-- ==== Sys2Proof/Laws/Frames.lean ====
section
/-!
SUPPORT. Frames: the parts of the state that each function of the model leaves as they are. `view vp` is a state seen through one part;
a lemma `f_view` says that `f` changes nothing of a part that is none of those its hypotheses name.
-/

namespace Sys2Proof.Machine
open Sys2Proof.Safety

-- one proof after the other: the whole package is one text, and proofs in parallel ask for a thread each
set_option Elab.async false
set_option linter.unusedSimpArgs false


@[simp] theorem view_ite {p : Part} (c : Prop) [Decidable c] (a b : State) : view p (if c then a else b) = if c then view p a else view p b := apply_ite ..
@[simp] theorem view_dite {p : Part} (c : Prop) [Decidable c] (a : c → State) (b : ¬c → State) :
    view p (if h : c then a h else b h) = if h : c then view p (a h) else view p (b h) := apply_dite ..
@[simp] theorem view_foldl {α : Type} {p : Part} (l : List α) (f : State → α → State) (s : State)
    (h : ∀ u x, view p (f u x) = view p u) : view p (l.foldl f s) = view p s := by
  induction l generalizing s with
  | nil => rfl
  | cons a l ih => rw [List.foldl_cons, ih, h]
@[simp] theorem view_iter {p : Part} (f : State → State) (n : Nat) (s : State)
    (h : ∀ u, view p (f u) = view p u) : view p (iter f n s) = view p s := by
  induction n generalizing s with
  | zero => rfl
  | succ n ih => rw [iter, ih, h]
@[simp] theorem Verdict.state_reply (s : State) (r : Res) : (Verdict.reply s r).state = s := rfl
@[simp] theorem Verdict.state_park (s : State) (w r) : (Verdict.park s w r).state = s := rfl
@[simp] theorem Verdict.state_ite (c : Prop) [Decidable c] (a b : Verdict) : (if c then a else b).state = if c then a.state else b.state := apply_ite ..
@[simp] theorem fst_ite {α β : Type} (c : Prop) [Decidable c] (a b : α × β) : (if c then a else b).1 = if c then a.1 else b.1 := apply_ite ..
@[simp] theorem snd_ite {α β : Type} (c : Prop) [Decidable c] (a b : α × β) : (if c then a else b).2 = if c then a.2 else b.2 := apply_ite ..
@[simp] theorem State.modSys_view {p : Part} (s : State) (g) (h : p ≠ .sys) : view p (s.modSys g) = view p s := by
  cases p <;> first | rfl | exact absurd rfl h
@[simp] theorem State.modPins_view {p : Part} (s : State) (g) (h : p ≠ .pins) : view p (s.modPins g) = view p s := by
  cases p <;> first | rfl | exact absurd rfl h
@[simp] theorem State.modClk_view {p : Part} (s : State) (g) (h : p ≠ .clk) : view p (s.modClk g) = view p s := by
  cases p <;> first | rfl | exact absurd rfl h
@[simp] theorem State.modHif_view {p : Part} (s : State) (g) (h : p ≠ .hif) : view p (s.modHif g) = view p s := by
  cases p <;> first | rfl | exact absurd rfl h
@[simp] theorem State.modMgt_view {p : Part} (s : State) (g) (h : p ≠ .mgt) : view p (s.modMgt g) = view p s := by
  cases p <;> first | rfl | exact absurd rfl h
@[simp] theorem State.modSup_view {p : Part} (s : State) (g) (h : p ≠ .sup) : view p (s.modSup g) = view p s := by
  cases p <;> first | rfl | exact absurd rfl h
@[simp] theorem State.modKtl_view {p : Part} (s : State) (g) (h : p ≠ .ktl) : view p (s.modKtl g) = view p s := by
  cases p <;> first | rfl | exact absurd rfl h
@[simp] theorem State.modLed_view {p : Part} (s : State) (g) (h : p ≠ .led) : view p (s.modLed g) = view p s := by
  cases p <;> first | rfl | exact absurd rfl h
@[simp] theorem State.modCad_view {p : Part} (s : State) (g) (h : p ≠ .cad) : view p (s.modCad g) = view p s := by
  cases p <;> first | rfl | exact absurd rfl h
@[simp] theorem State.modCdc_view {p : Part} (s : State) (g) (h : p ≠ .cdc) : view p (s.modCdc g) = view p s := by
  cases p <;> first | rfl | exact absurd rfl h
@[simp] theorem State.modStp_view {p : Part} (s : State) (g) (h : p ≠ .stp) : view p (s.modStp g) = view p s := by
  cases p <;> first | rfl | exact absurd rfl h
@[simp] theorem State.modJnl_view {p : Part} (s : State) (g) (h : p ≠ .jnl) : view p (s.modJnl g) = view p s := by
  cases p <;> first | rfl | exact absurd rfl h
@[simp] theorem State.modSeq_view {p : Part} (s : State) (g) (h : p ≠ .seq) : view p (s.modSeq g) = view p s := by
  cases p <;> first | rfl | exact absurd rfl h
@[simp] theorem State.modMot_view {p : Part} (s : State) (g) (h : p ≠ .mot) : view p (s.modMot g) = view p s := by
  cases p <;> first | rfl | exact absurd rfl h
@[simp] theorem State.modCtl_view {p : Part} (s : State) (g) (h : p ≠ .ctl) : view p (s.modCtl g) = view p s := by
  cases p <;> first | rfl | exact absurd rfl h
@[simp] theorem State.modDrc_view {p : Part} (s : State) (g) (h : p ≠ .drc) : view p (s.modDrc g) = view p s := by
  cases p <;> first | rfl | exact absurd rfl h
@[simp] theorem State.modFlt_view {p : Part} (s : State) (g) (h : p ≠ .flt) : view p (s.modFlt g) = view p s := by
  cases p <;> first | rfl | exact absurd rfl h
@[simp] theorem State.modFus_view {p : Part} (s : State) (g) (h : p ≠ .fus) : view p (s.modFus g) = view p s := by
  cases p <;> first | rfl | exact absurd rfl h
@[simp] theorem State.modTmp_view {p : Part} (s : State) (g) (h : p ≠ .tmp) : view p (s.modTmp g) = view p s := by
  cases p <;> first | rfl | exact absurd rfl h
@[simp] theorem State.modBtu_view {p : Part} (s : State) (k g) (h : p ≠ .btu) : view p (s.modBtu k g) = view p s := by
  cases p <;> first | rfl | exact absurd rfl h
@[simp] theorem State.modHead_view {p : Part} (s : State) (k g) (h : p ≠ .hdp) : view p (s.modHead k g) = view p s := by
  cases p <;> first | rfl | exact absurd rfl h
@[simp] theorem State.modAxis_view {p : Part} (s : State) (k g) (h : p ≠ .axs) : view p (s.modAxis k g) = view p s := by
  cases p <;> first | rfl | exact absurd rfl h
@[simp] theorem State.modMotor_view {p : Part} (s : State) (k g) (h : p ≠ .mot) : view p (s.modMotor k g) = view p s := by
  cases p <;> first | rfl | exact absurd rfl h
@[simp] theorem State.modLoop_view {p : Part} (s : State) (k g) (h : p ≠ .ctl) : view p (s.modLoop k g) = view p s := by
  cases p <;> first | rfl | exact absurd rfl h
@[simp] theorem State.modChan_view {p : Part} (s : State) (k g) (h : p ≠ .drc) : view p (s.modChan k g) = view p s := by
  cases p <;> first | rfl | exact absurd rfl h
@[simp] theorem State.modSrc_view {p : Part} (s : State) (k g) (h : p ≠ .flt) : view p (s.modSrc k g) = view p s := by
  cases p <;> first | rfl | exact absurd rfl h
@[simp] theorem State.modSynth_view {p : Part} (s : State) (k g) (h : p ≠ .clk) : view p (s.modSynth k g) = view p s := by
  cases p <;> first | rfl | exact absurd rfl h
@[simp] theorem State.modSteep_view {p : Part} (s : State) (k g) (h : p ≠ .stp) : view p (s.modSteep k g) = view p s := by
  cases p <;> first | rfl | exact absurd rfl h
@[simp] theorem State.modDec_view {p : Part} (s : State) (k g) (h : p ≠ .cdc) : view p (s.modDec k g) = view p s := by
  cases p <;> first | rfl | exact absurd rfl h
@[simp] theorem State.modEnc_view {p : Part} (s : State) (k g) (h : p ≠ .cdc) : view p (s.modEnc k g) = view p s := by
  cases p <;> first | rfl | exact absurd rfl h
@[simp] theorem State.modCr_view {p : Part} (s : State) (k g) (h : p ≠ .hif) : view p (s.modCr k g) = view p s := by
  cases p <;> first | rfl | exact absurd rfl h
@[simp] theorem State.modIg_view {p : Part} (s : State) (k g) (h : p ≠ .hif) : view p (s.modIg k g) = view p s := by
  cases p <;> first | rfl | exact absurd rfl h
@[simp] theorem State.modSheet_view {p : Part} (s : State) (k g) (h : p ≠ .led) : view p (s.modSheet k g) = view p s := by
  cases p <;> first | rfl | exact absurd rfl h
@[simp] theorem State.drawn_view {p : Part} (s : State) (h : p ≠ .free) : view p (s.drawn) = view p s := by
  cases p <;> first | rfl | exact absurd rfl h
@[simp] theorem view_with_pending {p : Part} (s : State) (v) (h : p ≠ .pending) : view p { s with pending := v } = view p s := by
  cases p <;> first | rfl | exact absurd rfl h
@[simp] theorem view_with_now {p : Part} (s : State) (v) (h : p ≠ .now) : view p { s with now := v } = view p s := by
  cases p <;> first | rfl | exact absurd rfl h
@[simp] theorem view_with_free {p : Part} (s : State) (v) (h : p ≠ .free) : view p { s with free := v } = view p s := by
  cases p <;> first | rfl | exact absurd rfl h
@[simp] theorem view_with_out {p : Part} (s : State) (v) (h : p ≠ .out) : view p { s with out := v } = view p s := by
  cases p <;> first | rfl | exact absurd rfl h
@[simp] theorem view_with_sys {p : Part} (s : State) (v) (h : p ≠ .sys) : view p { s with sys := v } = view p s := by
  cases p <;> first | rfl | exact absurd rfl h
@[simp] theorem view_with_pins {p : Part} (s : State) (v) (h : p ≠ .pins) : view p { s with pins := v } = view p s := by
  cases p <;> first | rfl | exact absurd rfl h
@[simp] theorem view_with_clk {p : Part} (s : State) (v) (h : p ≠ .clk) : view p { s with clk := v } = view p s := by
  cases p <;> first | rfl | exact absurd rfl h
@[simp] theorem view_with_hif {p : Part} (s : State) (v) (h : p ≠ .hif) : view p { s with hif := v } = view p s := by
  cases p <;> first | rfl | exact absurd rfl h
@[simp] theorem view_with_mgt {p : Part} (s : State) (v) (h : p ≠ .mgt) : view p { s with mgt := v } = view p s := by
  cases p <;> first | rfl | exact absurd rfl h
@[simp] theorem view_with_sup {p : Part} (s : State) (v) (h : p ≠ .sup) : view p { s with sup := v } = view p s := by
  cases p <;> first | rfl | exact absurd rfl h
@[simp] theorem view_with_ktl {p : Part} (s : State) (v) (h : p ≠ .ktl) : view p { s with ktl := v } = view p s := by
  cases p <;> first | rfl | exact absurd rfl h
@[simp] theorem view_with_led {p : Part} (s : State) (v) (h : p ≠ .led) : view p { s with led := v } = view p s := by
  cases p <;> first | rfl | exact absurd rfl h
@[simp] theorem view_with_cad {p : Part} (s : State) (v) (h : p ≠ .cad) : view p { s with cad := v } = view p s := by
  cases p <;> first | rfl | exact absurd rfl h
@[simp] theorem view_with_cdc {p : Part} (s : State) (v) (h : p ≠ .cdc) : view p { s with cdc := v } = view p s := by
  cases p <;> first | rfl | exact absurd rfl h
@[simp] theorem view_with_stp {p : Part} (s : State) (v) (h : p ≠ .stp) : view p { s with stp := v } = view p s := by
  cases p <;> first | rfl | exact absurd rfl h
@[simp] theorem view_with_btu {p : Part} (s : State) (v) (h : p ≠ .btu) : view p { s with btu := v } = view p s := by
  cases p <;> first | rfl | exact absurd rfl h
@[simp] theorem view_with_hdp {p : Part} (s : State) (v) (h : p ≠ .hdp) : view p { s with hdp := v } = view p s := by
  cases p <;> first | rfl | exact absurd rfl h
@[simp] theorem view_with_jnl {p : Part} (s : State) (v) (h : p ≠ .jnl) : view p { s with jnl := v } = view p s := by
  cases p <;> first | rfl | exact absurd rfl h
@[simp] theorem view_with_seq {p : Part} (s : State) (v) (h : p ≠ .seq) : view p { s with seq := v } = view p s := by
  cases p <;> first | rfl | exact absurd rfl h
@[simp] theorem view_with_axs {p : Part} (s : State) (v) (h : p ≠ .axs) : view p { s with axs := v } = view p s := by
  cases p <;> first | rfl | exact absurd rfl h
@[simp] theorem view_with_mot {p : Part} (s : State) (v) (h : p ≠ .mot) : view p { s with mot := v } = view p s := by
  cases p <;> first | rfl | exact absurd rfl h
@[simp] theorem view_with_ctl {p : Part} (s : State) (v) (h : p ≠ .ctl) : view p { s with ctl := v } = view p s := by
  cases p <;> first | rfl | exact absurd rfl h
@[simp] theorem view_with_drc {p : Part} (s : State) (v) (h : p ≠ .drc) : view p { s with drc := v } = view p s := by
  cases p <;> first | rfl | exact absurd rfl h
@[simp] theorem view_with_flt {p : Part} (s : State) (v) (h : p ≠ .flt) : view p { s with flt := v } = view p s := by
  cases p <;> first | rfl | exact absurd rfl h
@[simp] theorem view_with_fus {p : Part} (s : State) (v) (h : p ≠ .fus) : view p { s with fus := v } = view p s := by
  cases p <;> first | rfl | exact absurd rfl h
@[simp] theorem view_with_tmp {p : Part} (s : State) (v) (h : p ≠ .tmp) : view p { s with tmp := v } = view p s := by
  cases p <;> first | rfl | exact absurd rfl h
@[simp] theorem State.modSpi_view {vp : Part} (s : State) (p : SpiPort) (g : Spi → Spi) (h_mgt : vp ≠ .mgt)
    (h_sup : vp ≠ .sup) :
    view vp (State.modSpi s p g) = view vp s := by
  unfold State.modSpi
  (repeat' split) <;> simp [h_mgt, h_sup]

### Assignment
Report every line from the listing above where the string "each" can be found.

### Output for this task
SUPPORT. Frames: the parts of the state that each function of the model leaves as they are. `view vp` is a state seen through one part;
-- one proof after the other: the whole package is one text, and proofs in parallel ask for a thread each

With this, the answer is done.